(Stored data)
/-- Whether the turns of a deterministic core are given: its first contexts have started (R322, R330), and where contexts are being
restored none saved from their core is still missing and each may issue (R331, log 95). -/
def State.turning (s : State) (core : Nat) : Bool :=
  let c := s.coreAt core
  decide (c.startAt ≤ s.now) && (match c.awaits with
    | some n => s.saved.all (fun v => coreOf v.key != n) &&
        (coreCtxs core).all (fun j => (s.ctxAt j).stage == .idle || (s.ctxAt j).reloaded s.now)
    | none => true)

/-- The turn passes; four turns make a round (R329). -/
def Core.passTurn (c : Core) : Core :=
  { c with turn := (c.turn + 1) % 4, round := if c.turn = 3 then c.round + 1 else c.round, frozen := false, awaits := none }

/-- One turn of a deterministic core: deliveries first (the row LOAN_DELIVERY runs before the turn), a freeze while a due
loan is not complete, then the bundle of the turn's context (R329). The turns before the round of a restored record are empty and
count toward nothing (R331). -/
def State.takeTurn (s : State) (core : Nat) : State :=
  let c := s.coreAt core
  let k := 4 * core + c.turn % 4
  match s.deliverTurn core k with
  | none => s.freeze core
  | some s1 =>
    if s1.todo.length ≠ s.todo.length then
      { s1 with
        todo := s1.todo.take (s1.todo.length - s.todo.length) ++
          ⟨s.now, rankIssue, .op (.issueSelection core)⟩ :: s1.todo.drop (s1.todo.length - s.todo.length) }
    else
      let s2 := s1.presentCtx k
      let ready := s2.ready k && decide ((s2.ctxAt k).turnRound ≤ c.round)
      let s3 := s2.modCore core Core.passTurn
      if ready then s3.issue k
      else if (s3.ctxAt k).turnRound ≤ c.round then s3.countWaiting [k] [] else s3

/-! ### The rows ISSUE_SELECTION, QUIET_BOUND_EXPIRY, RETIMING_RELEASE -/

/-- ISSUE_SELECTION: the rows that contexts of the core wait for come first, each followed by the selection again; then the
selector picks, or the turn is given (R326, R329). -/
def execIssueSelection (core : Nat) (s : State) : Out :=
  .next (match (coreCtxs core).findSome? s.houseRow with
    | some row => s.next [.op row, .op (.issueSelection core)]
    | none =>
      if !(s.coreAt core).det then s.select core
      else if s.turning core then (s.presentAllHeld core).takeTurn core
      else s)

/-- QUIET_BOUND_EXPIRY (R34): the bundle traps instead of issuing. -/
def execQuietBoundExpiry (k : Nat) (s : State) : Out :=
  let c := s.ctxAt k
  .next (s.raiseTrap k 0x10 false c.pc (BitVec.ofNat 64 (c.qcount % 2 ^ 32 * 2 ^ 32)) false)

/-- RETIMING_RELEASE (R126): the held bundle issues. Its condition is tested again by its K slot. -/
def execRetimingRelease (k : Nat) (s : State) : Out := .next (s.openBundle k)

end Sys2Proof.Machine
end

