-- ==== Sys2Proof/Machine/Trap.lean ====
section
/-!
DEFINITION. Trap entry (spec/17_traps_preemption.md R339), resumption from the quiet record
(spec/01_machine_state.md R35, R38; spec/14_dram_system.md R304) and the end of a context
(spec/06_instr_control.md R139).
-/

namespace Sys2Proof.Machine

/-- TRAP_ENTRY: the registers take their values and the handler's first bundle stands at its vector (R339). -/
def execTrapEntry (k : Nat) (s : State) : Out := .next (s.enterHandler k)

/-! ### The reload of the stationary operand (R38, R202) -/

/-- The load that a stationary descriptor records. -/
def reloadOp (k : Nat) (d : Reg) (rows : List Nat) : LoadOp where
  o := { ctx := k, t := 0, pc := 0, slot := 0, unit := unitM, word := 0 }
  tr := descTr d
  gen := descGen d
  acc := { sh := wordShelf (descAddr d), off := (wordOff (descAddr d) : Int), size := folioSize (descFb d) }
  fb := BitVec.ofNat 32 (descFb d)
  rows := rows

/-- A descriptor without its forwarding bits, which no load changes (spec/10_instr_matrix.md R207). -/
def descLoad (d : Reg) : Reg := putBit (putBit d 53 false) 52 false

/-- Whether the array no longer holds the operand that the context's descriptor names. -/
def State.needsReload (s : State) (k : Nat) : Bool :=
  let c := s.ctxAt k
  let a := (s.coreAt (coreOf k)).array
  descValid c.stat && !(a.valid && a.owner == c.uid && descLoad a.desc == descLoad c.stat)

/-- The operand is loaded again from its folio under the row map now in force. The read counts corrected errors, and an error that
is not corrected sets the half's flag; there is no bundle that it could trap, and the operand is what is stored
(spec/18_integrity_repair.md R354, log 28). -/
def State.reloadOperand (s : State) (k : Nat) : State :=
  let s := (s.readPoison k (reloadOp k (s.ctxAt k).stat []).acc false).1
  let c := s.ctxAt k
  let l := reloadOp k c.stat (s.rowMap (coreOf k))
  let addr := c.accessAddr l.acc false
  let h := headerOf (s.poolRead (coreOf k) addr 64)
  let l := { l with addr := addr, rv := h.rows, cv := h.cols, mr := h.mr, mc := h.mc }
  let l := (List.range 129).foldl (LoadOp.readLine s) l
  s.modCore (coreOf k) (fun x => { x with array := { (l.operand c.uid).1 with desc := c.stat } })

/-! ### Resumption -/

/-- A context whose record has just been restored: its banks are closed (R304), its operand is loaded again, as `m.ldb`
takes 133 cycles (R200, log 24), and its quiet bundle issues no earlier. -/
def State.readyToIssue (s : State) (k : Nat) : State :=
  let s := if s.needsReload k then (s.reloadOperand k).modCtx k (fun c => { c with resumeAt := s.now + 133, closes := [] })
    else s.modCtx k (fun c => { c with resumeAt := s.now, closes := [] })
  if (s.ctxAt k).gD then s.closeBanks k else s

/-- RESUMPTION_FROM_RECORD: the record is restored, entries reserved after it are cancelled, and its quiet bundle is to
issue again (R35, R132). -/
def execResumptionFromRecord (k : Nat) (s : State) : Out := .next (((s.returnToRecord k).cancelReserved k).readyToIssue k)

/-! ### The end of a context (R139) -/

/-- The launch loses a context; with its last one it ends (spec/16_scheduling.md R323). -/
def State.leaveLaunch (s : State) (launch k : Nat) (trapped : Bool) : State :=
  let s := { s with launches := s.launches.map (fun (l : Launch) =>
    if l.id = launch then { l with ctxs := l.ctxs.filter (fun j => j != k), trapped := l.trapped + trapped.toNat } else l) }
  if s.launches.any (fun l => l.id == launch && l.ctxs.isEmpty && l.stage == .live) then
    s.post ⟨s.now, rankUntimed, .op (.launchEnd launch)⟩
  else s

/-- A core without a live context is no longer deterministic (spec/16_scheduling.md R328). -/
def State.settleCore (s : State) (core : Nat) : State :=
  if (coreCtxs core).all (fun j => (s.ctxAt j).stage == .idle) then
    s.modCore core (fun c => { c with det := false, turn := 0, round := 0, frozen := false, startAt := 0, awaits := none })
  else s

/-- The context leaves its slot: its work, its reserved entries and its loans are gone, and its run and grants are free. -/
def State.vacate (s : State) (k : Nat) : State :=
  let s := s.cancelReserved k
  { s with loans := s.loans.filter (fun (l : Loan) => l.owner != LoanOwner.context k)
           invals := s.invals.filter (fun (i : Inval) => match i.ctx with
             | some (j, _) => j != k
             | none => true)
    }.setCtx k {}

/-- The steward ends a launch: its contexts stop, saved ones are dropped, and it ends with status 2 once the rest have ended
(spec/16_scheduling.md R323). -/
def State.forceEnd (s : State) (id : Nat) : State :=
  match s.launches.find? (fun l => l.id == id) with
  | none => s
  | some l =>
    let held := (s.saved.filter (fun v => v.ctx.launch == id)).map (fun v => v.key)
    let s := { s with
      launches := s.launches.map (fun (m : Launch) =>
        if m.id = id then { m with forced := true, ctxs := m.ctxs.filter (fun k => !held.contains k) } else m)
      saved := s.saved.filter (fun v => v.ctx.launch != id) }
    let live := l.ctxs.filter (fun k => !held.contains k)
    let s := live.foldl (fun t k => t.modCtx k (fun c =>
      { c with stage := .stopped, trap := if c.bySup then c.trap else none, deferred := [], held := none
               xfers := [.no, .no, .no] })) s
    if live.isEmpty && l.stage == .live then s.post ⟨s.now, rankUntimed, .op (.launchEnd id)⟩ else s

/-- The logical cores whose physical core is in a state. -/
def State.coresIn (s : State) (st : UnitState) : List Nat := (List.range 288).filter (fun c => s.coreState c == st)

/-- The repair sequences look whether the contexts they wait for have saved or ended
(spec/18_integrity_repair.md R364, R366). -/
def State.pokeRepair (s : State) : State :=
  let cores := if s.coreStates.any (fun e => e.2 == some .retiring) then s.coresIn .retiring else []
  let dies := s.dies.filter (fun e => e.2 == some .retiring)
  (cores.foldl State.postTakeover s).postAll (
    dies.map (fun e => ⟨s.now, rankUntimed, .op (.spareDieTakeover e.1)⟩))

/-- The steward receives a context that a trap in supervisor mode stopped, with what the trap would have written
(spec/17_traps_preemption.md R344). -/
def State.reportStop (s : State) (k : Nat) : State :=
  match (s.ctxAt k).bySup, (s.ctxAt k).trap with
  | true, some t => { s with stops := s.stops ++ [(k, t.pc, t.word, t.info)] }
  | _, _ => s

/-- A context became free: every die of its partition looks at its launch pool again (spec/16_scheduling.md R324). -/
def State.offerDies (s : State) (part : Nat) : State :=
  let dies := ((sget ({} : Partition) s.parts part).cores.map dieOf).eraseDups
  let pools := dies.foldl (fun m d => sset [] m d ((s.poolOf d).map (fun (e : PoolEntry) => { e with tried := false }))) s.lpool
  { s with lpool := pools }.postAll (dies.map (fun d => ⟨s.now, rankUntimed, .op (.childPlacement d)⟩))

/-- CONTEXT_END: nothing of the context is left in flight; it leaves its launch (R139). -/
def execContextEnd (k : Nat) (s : State) : Out :=
  let c := s.ctxAt k
  let s := (((s.reportStop k).vacate k).leaveLaunch c.launch k c.bySup).settleCore (coreOf k)
  .next ((s.offerDies c.part).pokeRepair)

end Sys2Proof.Machine
end

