-- ==== Sys2Proof/Machine/Vector.lean ====
section
/-!
DEFINITION. The V slots (spec/08_instr_vector.md): the quarters of their sources, the element arithmetic, the cross-lane
forms, the conversions and the V port's loads and stores.
-/

namespace Sys2Proof.Machine

/-- Unit class of V. -/
def unitV : Nat := 3

/-! ### Elements and masks (R155, R156) -/

/-- The first `n` elements of `w` bytes of a byte list. -/
def elemsOf (w : Nat) : Nat → List Byte → List Nat
  | 0, _ => []
  | n + 1, bs => leNat (bs.take w) :: elemsOf w n (bs.drop w)

/-- Activity of the first `n` elements: the mask bit at each element's first byte. -/
def activeOf (w : Nat) : Nat → List Bool → List Bool
  | 0, _ => []
  | n + 1, q => q.headD false :: activeOf w n (q.drop w)

/-- Bytes at rising positions. -/
def cellRun : Nat → List Byte → List (Nat × Byte)
  | _, [] => []
  | p, b :: r => (p, b) :: cellRun (p + 1) r

/-- The bytes of the active elements, from position `p` on. -/
def cellsOf (w : Nat) : Nat → List Bool → List Nat → List (Nat × Byte)
  | p, a :: as, x :: xs => (if a then cellRun p (leBytes w x) else []) ++ cellsOf w (p + w) as xs
  | _, _, _ => []

/-- Element count of a form whose elements are `w` bytes (R155). -/
def VOp.count (v : VOp) (w : Nat) : Nat := v.cnt * 4 / w

def VOp.elems (v : VOp) (w : Nat) (bs : List Byte) : List Nat := elemsOf w (v.count w) bs

def VOp.active (v : VOp) (w n : Nat) : List Bool := activeOf w n v.q

/-! ### Starting a V instruction and reading its quarters (R57, R157) -/

/-- The quarters of a form: ⌈`$vl` / 512⌉, two for `v.ldz` (R158). -/
def vQuarters (i : Instr) (vl : Nat) : Nat :=
  match i with
  | .vLdz _ _ _ _ _ => 2
  | _ => (vl + 511) / 512

/-- A V slot issues: within the previous occupancy it traps, otherwise its quarters are read from this cycle on. The
register numbers are names, resolved here (R19). -/
def vSlot (s : State) (i : Instr) (q dst dst1 src src1 tsrc tsrc1 : Nat) (l : Reg) (p : Bool) : State :=
  let c := s.me
  let core := s.coreAt (coreOf s.cur.ctx)
  if s.now < core.vFree then s.issueTrap 0x04 (infoTiming 1 s.slotNo (s.concAt core.vFree))
  else
    s.emit 0 rankSample (.micro (.vStart s.cur.ctx
      { o := s.here unitV, i := i, cnt := c.vl, quarter := 0, quarters := vQuarters i c.vl, lReg := l, predVal := p,
        src := c.physV src, src1 := c.physV src1, tsrc := c.physV tsrc, tsrc1 := c.physV tsrc1, dst := c.physV dst,
        dst1 := c.physV dst1, vs := [], vs1 := [], vt := [], vt1 := [], vd := [], q := [], seg := [], mq := q, mqd := dst }))

/-- A form of one or two vector sources. -/
def vPlain (s : State) (i : Instr) (q : BitVec 2) (vd vs vt : BitVec 6) : Out :=
  .next (vSlot s i q.toNat vd.toNat 0 vs.toNat 0 vt.toNat 0 0 false)

/-- A form that writes a mask; the destination keeps its own number. -/
def vToMask (s : State) (i : Instr) (q qd : BitVec 2) (vs vt : BitVec 6) (p : Bool) : Out :=
  .next (vSlot s i q.toNat qd.toNat 0 vs.toNat 0 vt.toNat 0 0 p)

/-- A form that reads an l register: poisoned, it traps (R175, R176). -/
def vWithL (s : State) (i : Instr) (q : BitVec 2) (vd vs : BitVec 6) (l : BitVec 5) : State :=
  if s.now < (s.coreAt (coreOf s.cur.ctx)).vFree || !s.me.poisonL l.toNat then
    vSlot s i q.toNat vd.toNat 0 vs.toNat 0 0 0 (s.me.regL l.toNat) false
  else s.poisoned unitV l.toNat

/-- One quarter of a physical V register. -/
def State.laneBytes (s : State) (k r quarter : Nat) : List Byte :=
  s.poolRead (coreOf k) ((s.ctxAt k).vBase r + 2048 * quarter) 2048

/-- The physical vector registers that a form reads. -/
def VOp.reads (v : VOp) : List Nat :=
  match v.i with
  | .vQp _ _ _ _ | .vGet _ _ _ _ | .vLd _ _ _ _ _ | .vLdS _ _ _ _ _ | .vLdt _ _ _ _ _ | .vLdz _ _ _ _ _ => []
  | .vFma _ _ _ _ _ => [v.dst, v.src, v.tsrc]
  | .vHash _ _ _ _ => [v.src, v.tsrc, v.tsrc1]
  | .vNarrow _ _ _ _ => [v.src, v.src1]
  | .vAdd _ _ _ _ _ | .vSub _ _ _ _ _ | .vMul _ _ _ _ _ | .vMin _ _ _ _ _ | .vMax _ _ _ _ _ | .vAnd _ _ _ _ _
  | .vOr _ _ _ _ _ | .vXor _ _ _ _ _ | .vAndn _ _ _ _ _ | .vSel _ _ _ _ _ | .vCvtSr _ _ _ _ _ | .vPerm _ _ _ _ _
  | .vEq _ _ _ _ _ | .vNe _ _ _ _ _ | .vLt _ _ _ _ _ | .vLe _ _ _ _ _ => [v.src, v.tsrc]
  | _ => [v.src]

/-- The pool counts the corrected errors that one quarter of the sources reads (spec/18_integrity_repair.md R354). -/
def State.countQuarter (s : State) (k : Nat) (v : VOp) : State :=
  v.reads.foldl (fun t r => t.countPool k ((t.ctxAt k).vBase r + 2048 * v.quarter) 2048) s

/-- One quarter of a mask. -/
def Context.laneBits (c : Context) (q quarter : Nat) : List Bool :=
  (List.range 2048).map (fun i => (c.mask q).getLsbD (2048 * quarter + i))

/-- The segment-start mask of a scan. -/
def VOp.segMask (v : VOp) : Nat :=
  match v.i with
  | .vScan _ _ _ _ sq seg _ _ => if seg then sq.toNat else 0
  | _ => 0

TASK OBJECTIVE — Which lines of the data contain "takeTurn"? Copy them all.

EXERCISE OUTPUT —
def State.takeTurn (s : State) (core : Nat) : State :=
      else if s.turning core then (s.presentAllHeld core).takeTurn core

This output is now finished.